Input data

-- ==== Sys2Proof/Machine/Snapshot.lean ====
section
/-! DEFINITION. The snapshot of a slot: its image, its place in the job's save area, and the load of an image into a slot (07 R192-R198, 05
R146, R147). -/

namespace Sys2Proof.Machine

/-! ## The image (07 R193-R197) -/

/-- Put an accumulator bank with the codes its granules hold. -/
def putAcc (m : Store) (off : Nat) (a : Acc) : Store :=
  let m := a.elems.foldl (fun m e => writeNat m (off + 4 * e.1) 4 e.2.toNat) m
  a.syns.foldl (fun m e => setGranSyn m (off / 16 + e.1) e.2) m
/-- Read an accumulator bank back. -/
def takeAcc (img : Store) (off : Nat) : Acc :=
  let m := extract img off 65536
  { elems := (List.range 16384).filterMap fun i =>
      let v := BitVec.ofNat 32 (readNat m (4 * i) 4)
      if v = 0 then none else some (i, v)
    syns := m.syns }

/-- Put the commands of an engine's queue: packets in order. A bank word has no packet and leaves its entry zero. -/
def putCmds (size : Nat) (m : Store) (off : Nat) (l : List Cmd) : Store :=
  putAll (fun m o (c : Cmd) =>
    let m := putField m o 64 c.pkt
    match c.body with
    | .packet _ ext _ _ => if size = 128 then putField m (o + 64) 64 ext.toNat else m
    | _ => m) size m off l
/-- Put the engine progress entry of a queue (07 R197). -/
def putProgress (m : Store) (off : Nat) (l : List Cmd) (matrix : Bool) : Store :=
  match l.findIdx? fun c => (c.started || c.paused.isSome) && c.status.isNone with
  | none => putField m off 2 0xFFFF
  | some i =>
    match l[i]? with
    | none => m
    | some c =>
      let m := putField m off 2 i
      let m := putField m (off + 2) 1 (if c.paused.isSome then 1 else 0)
      let m := putField m (off + 3) 1 (if matrix then rf c.pkt 45 1 / 32 % 2 else 0)
      putField m (off + 4) 4 c.progress
/-- Put the engines of a slot. -/
def putEngines (m : Store) (x : Slot) : Store :=
  let m := putCmds 128 m 0x1900 x.mq
  let m := putCmds 64 m 0x1D00 x.gq
  let m := putAll (putCmds 64) 1024 m 0x1F00 x.ctxs.toList
  let m := (List.range 4).foldl (fun m c => putProgress m (0x2F00 + 16 * c) (engQueue x c) false) m
  let m := putProgress m 0x2F40 x.gq false
  putProgress m 0x2F50 x.mq true

/-- A region's buffer as lines: the virtual address of each distinct line with its 64 bytes, the buffered writes merged. -/
def bufferLines (s : State) (slot : Nat) (x : Slot) : List (Word × Nat) :=
  match x.region with
  | none => []
  | some r =>
    let v := visible (setSlot s slot x) slot
    let spans := r.buf.flatMap fun e => e.1.spans
    (bufLines r.buf).filterMap fun line =>
      (spans.find? fun sp => decide (sp.loc / 64 ≤ line) && decide (64 * line < sp.loc + sp.len)).map fun sp =>
        let va := sp.va - BitVec.ofNat 64 sp.loc + BitVec.ofNat 64 (64 * line)
        let (_, gs) := getRun v (coreWho v slot) sp.area (64 * line) 64
        (va, runValue gs (64 * line) 64)
/-- Put a region's buffer. -/
def putBuffer (m : Store) (l : List (Word × Nat)) : Store :=
  let m := putAll (fun m o (e : Word × Nat) => putField m o 8 e.1.toNat) 8 m 0x28000 l
  putAll (fun m o (e : Word × Nat) => writeNat m o 64 e.2) 64 m 0x29000 l

/-- SIZE of an image. -/
def imageSize (region : Bool) : Nat := if region then 0x31000 else 0x28000

/-- Put the header (07 R194). -/
def putHead (m : Store) (x : Slot) (slot cause : Nat) : Store :=
  match x.task with
  | none => m
  | some t =>
    let core := coreOf slot
    let flags := (if x.region.isSome then 1 else 0) + (if t.gang.isSome then 2 else 0) + (if t.graph.isSome then 4 else 0)
      + (if x.armed.isSome then 8 else 0) + (if x.mq.any fun c => c.started && c.status.isNone && c.paused.isNone then 16 else 0)
    let m := putField m 0 2 1
    let m := putField m 2 2 flags
    let m := putField m 4 4 (imageSize x.region.isSome)
    let m := putField m 8 8 t.record.toNat
    let m := putField m 16 8 t.taskid.toNat
    let m := putField m 24 2 t.job
    let m := putField m 26 1 t.prio
    let m := putField m 27 1 t.need
    let m := putField m 28 4 (core / 256 + core / 8 % 32 * 2 ^ 8 + core % 8 * 2 ^ 16 + slot % 2 * 2 ^ 24)
    let m := match t.gang with
      | some g => putField m 32 3 (g.shape.toNat + g.member * 2 ^ 8 + g.members * 2 ^ 16)
      | none => m
    let m := putField m 35 1 x.nbrmask.toNat
    let m := match t.graph with
      | some g => putField (putField m 40 8 g.1.toNat) 48 1 g.2
      | none => m
    let m := match x.armed with
      | some a => putField (putField m 49 1 a.1.toNat) 52 4 a.2.toNat
      | none => m
    putField m 56 1 cause

/-- The snapshot image of a stopped slot. -/
def snapImage (s : State) (slot : Nat) (x : Slot) (cause : Nat) : Store :=
  let m := putEntry .empty x
  let m := putHead m x slot cause
  let m := putEngines m x
  let m := putAcc m 0x8000 x.acc0
  let m := putAcc m 0x18000 x.acc1
  putBuffer m (bufferLines s slot x)

/-- The bytes of an image that are zero in every image of the layout, as offset and count (07 R193-R197). -/
def reservedBytes : List (Nat × Nat) :=
  [(36, 4), (50, 2), (57, 199)]
    ++ ([0x100, 0x500, 0x900, 0xD00].flatMap fun o => [(o + 0x50, 0x30), (o + 0x280, 0x180)])
    ++ [(0x1164, 12), (0x1182, 0x7E)]
    ++ ((List.range 32).flatMap fun i => [(0x1500 + 32 * i + 19, 5), (0x1500 + 32 * i + 28, 4)])
    ++ ((List.range 6).map fun i => (0x2F00 + 16 * i + 8, 8)) ++ [(0x2F60, 0xA0)]

/-- The image has a code other than its format's: SIZE against FLAGS bit 0, a reserved byte or bit. -/
def imageBad (img : Store) : Bool :=
  let flags := readNat img 2 2
  let region := flags % 2 == 1
  readNat img 4 4 != imageSize region || flags / 32 != 0
    || reservedBytes.any fun r => (extract img (r.1 / 64 * 64) (64 * (r.2 / 64 + 2))).cells.any fun c =>
        decide (r.1 % 64 ≤ c.1) && decide (c.1 < r.1 % 64 + r.2)

/-! ## Loading an image (07 R198) -/

/-- What a saved packet resolves to when its queue holds nothing of it that the device kept: it is accepted anew. -/
def acceptAgain (s : State) (t : Thread) (eng p ext : Nat) : Cmd :=
  let c : Chk :=
    if eng < 4 then acceptCopy s t p
    else if eng = 4 then acceptGather s p
    else acceptMatrix s t [pkKind p] p ext 0
  let (body, st, fc) : CmdBody × Option Nat × Nat := match c with
    | .ok _ r => (.packet (BitVec.ofNat 512 p) (BitVec.ofNat 512 ext) r none, none, 0)
    | .reject _ fc => (packetBody p, some 2, fc)
    | _ => (packetBody p, some 2, 8)
  { uid := 0, body, progress := 0, sats := 0, started := false, paused := none, status := st, fcode := fc, inRegion := false,
    after := none, by_ := .C, pulled := none, marked := false }

/-- The commands of a queue area, each with a number of its own and the stopped one with its progress. -/
def takeCmds (s : State) (t : Thread) (img : Store) (eng off size depth prog : Nat) (region : Bool) : State × List Cmd :=
  (List.range depth).foldl (fun (a : State × List Cmd) i =>
    let p := readNat img (off + size * i) 64
    if p = 0 then a else
      let ext := if size = 128 then readNat img (off + size * i + 64) 64 else 0
      let (uid, s) := takeUid a.1
      let stopped := readNat img prog 2 == i
      let c := { acceptAgain s t eng p ext with uid, inRegion := region }
      let c := if stopped then { c with started := true, progress := readNat img (prog + 4) 4 } else c
      (s, a.2 ++ [c])) (s, [])

/-- Rebuild a region from an image: each line a buffered store; the handler is what AUTO leaves of it. -/
def takeRegion (s : State) (t : Thread) (img : Store) (x : Slot) (kept : Option Region) : State × Option Region :=
  if readNat img 2 2 % 2 = 0 then (s, none)
  else
    let n := ((List.range 512).filter fun i => readNat img (0x28000 + 8 * i) 8 != 0).length
    let (s, buf) := (List.range n).foldl (fun (a : State × List (StoreOp × Seq × Word)) i =>
      let va := BitVec.ofNat 64 (readNat img (0x28000 + 8 * i) 8)
      match translate a.1 (engineCtx a.1 t.slot) va 64 { w := true } with
      | (s, .ok sps) => (s, a.2 ++ [(.plain sps (readNat img (0x29000 + 64 * i) 64), .K, x.k.pc)])
      | (s, _) => (s, a.2)) (s, [])
    let r : Region := kept.getD { buf := [], handler := x.k.pc, resume := x.k.pc, phase := .opened, closePc := 0, closeUid := 0,
                                  failed := none }
    (s, some { r with buf })

/-- The gang that an image names where the device kept nothing of it: a live gang level of the job with the image's template, shape and
members. -/
def imageGang (s : State) (img : Store) : Option GangRef :=
  if readNat img 2 2 / 2 % 2 = 0 then none else
    let job := readNat img 24 2
    s.levels.findSome? fun l =>
      match if l.job = job ∧ l.kind = 2 then (unitRead s (jobCtx s job) l.hdr 128).2 else none with
      | some r =>
        if rf r 32 8 == readNat img 8 8 && rf r 40 1 == readNat img 32 1 && rf r 41 1 == readNat img 34 1
            && decide (readNat img 33 1 < rf r 41 1) then
          some { level := l.hdr, shape := BitVec.ofNat 2 (rf r 40 1), member := readNat img 33 1, members := rf r 41 1,
                 lgid := if rf r 47 1 = 1 then some (BitVec.ofNat 32 (rf r 52 4)) else none, scope := rf r 44 1, cluster := rf r 45 1,
                 die := rf r 46 1 }
        else none
      | none => none
/-- The gang of an image. -/
def gangOfImage (s : State) (img : Store) (kept : Option Saved) : Option GangRef :=
  match kept with
  | some k => k.slot.task.bind (·.gang)
  | none => imageGang s img
/-- The barriers of the placement of an image on a core: those of the kept task, of its gang's level, or of its graph (R198 step 2). -/
def placementBars (s : State) (core : Nat) (img : Store) (kept : Option Saved) : Vector (Option Nat) (2 ^ 4) :=
  let job := readNat img 24 2
  let mapOf (l : List Nat) : Vector (Option Nat) (2 ^ 4) := (mapBars Slot.vacant l).barmap
  match kept with
  | some k => k.slot.barmap
  | none =>
    match imageGang s img with
    | some g => mapOf ((List.range 256).filter fun i => (getBar s (barKey (dieOfCore core) i)).owner == levelTag job g.level)
    | none =>
      if readNat img 2 2 / 4 % 2 = 1 then mapOf (((findGraph s job (BitVec.ofNat 64 (readNat img 40 8))).map (·.bars)).getD [])
      else .replicate _ none

/-- The task of an image: what the device kept of it, else what its header and its record give (log 46). -/
def takeTask (s : State) (img : Store) (kept : Option Saved) : TaskInfo :=
  match kept.bind fun k => k.slot.task with
  | some t => { t with prio := readNat img 26 1 % 4, need := max 1 (min 32 (readNat img 27 1)) }
  | none =>
    let job := readNat img 24 2
    let record := BitVec.ofNat 64 (readNat img 8 8)
    let r := (unitRead s (jobCtx s job) record 64).2.getD 0
    { record, taskid := BitVec.ofNat 64 (readNat img 16 8), job, prio := readNat img 26 1 % 4,
      need := max 1 (min 32 (readNat img 27 1)), parent := (imageGang s img).elim (trParent r) (·.level),
      index := (imageGang s img).elim (trIndex r) fun g => BitVec.ofNat 32 g.member, gang := imageGang s img,
      graph := if readNat img 2 2 / 4 % 2 = 1 then some (BitVec.ofNat 64 (readNat img 40 8), readNat img 48 1) else none,
      dealt := false, idem := trIdem r, escs := BitVec.allOnes 28, start := s.time }

/-- The engines of a slot that has been restored: a command that was saved paused translates its access again (07 R192 step 6, R198 step
3). -/
def resumeEngines (x : Slot) : Slot :=
  let f (c : Cmd) : Cmd := { c with paused := none }
  { x with mq := x.mq.map f, gq := x.gq.map f, ctxs := x.ctxs.map fun l => l.map f }
/-- The held signals of a kept task whose image names the same counters: with the amounts that they had (07 R192 step 2). -/
def keptSignals (img : Store) (kept : Option Saved) (x : Slot) : Slot :=
  match kept with
  | some k =>
    if (tokstat k.slot).toNat / 2 ^ 32 = readNat img 0x1100 8 / 2 ^ 32 then
      { x with k := { x.k with outst := k.slot.k.outst }, l := { x.l with outst := k.slot.l.outst },
               c := { x.c with outst := k.slot.c.outst }, s := { x.s with outst := k.slot.s.outst } }
    else x
  | none => x
/-- Load an image into a slot (R198 steps 1 to 4), whose core fetches anew (R169). Where the engine area or the buffer stands as the device wrote it, what the
device kept is taken, which holds the resolved records and the kinds of the buffered writes. -/
def loadImage (s : State) (slot : Nat) (img : Store) (kept : Option Saved) : State :=
  let base := match kept with | some k => resumeEngines k.slot | none => Slot.vacant
  let (d, s) := draw s
  let x := keptSignals img kept <|
    takeEntry img { base with task := some (takeTask s img kept), mode := .user, ksup := (getSlot s slot).ksup } false d
  let x := { x with barmap := placementBars s (coreOf slot) img kept, acc0 := takeAcc img 0x8000, acc1 := takeAcc img 0x18000, nbrmask := BitVec.ofNat 8 (readNat img 35 1),
                    armed := if readNat img 2 2 / 8 % 2 = 1 then
                        some (BitVec.ofNat 4 (readNat img 49 1), BitVec.ofNat 32 (readNat img 52 4)) else none }
  let s := disownWrs (dropFetched (setSlot s slot x) (coreOf slot)) slot
  let t : Thread := ⟨slot, .C⟩
  let same (off n : Nat) (m : Store) : Bool := extract img off n == extract m off n
  let region := readNat img 2 2 % 2 == 1
  let s :=
    if kept.any fun k => same 0x1900 0x1700 (putEngines .empty k.slot) then s
    else
      let (s, mq) := takeCmds s t img 5 0x1900 128 8 0x2F50 region
      let (s, gq) := takeCmds s t img 4 0x1D00 64 8 0x2F40 region
      let (s, c0) := takeCmds s t img 0 0x1F00 64 16 0x2F00 region
      let (s, c1) := takeCmds s t img 1 0x2300 64 16 0x2F10 region
      let (s, c2) := takeCmds s t img 2 0x2700 64 16 0x2F20 region
      let (s, c3) := takeCmds s t img 3 0x2B00 64 16 0x2F30 region
      updSlot s slot fun x => { x with mq, gq, ctxs := #v[c0, c1, c2, c3] }
  if kept.any fun k => k.slot.region.isSome == region && same 0x28000 0x9000 (putBuffer .empty k.lines) then s
  else
    let (s, r) := takeRegion s t img (getSlot s slot) (kept.bind fun k => k.slot.region)
    updSlot s slot fun x => { x with region := r }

Your task
If a line in the listing contains the string "cause", copy it.

Task result
def putHead (m : Store) (x : Slot) (slot cause : Nat) : Store :=
    putField m 56 1 cause
def snapImage (s : State) (slot : Nat) (x : Slot) (cause : Nat) : Store :=
  let m := putHead m x slot cause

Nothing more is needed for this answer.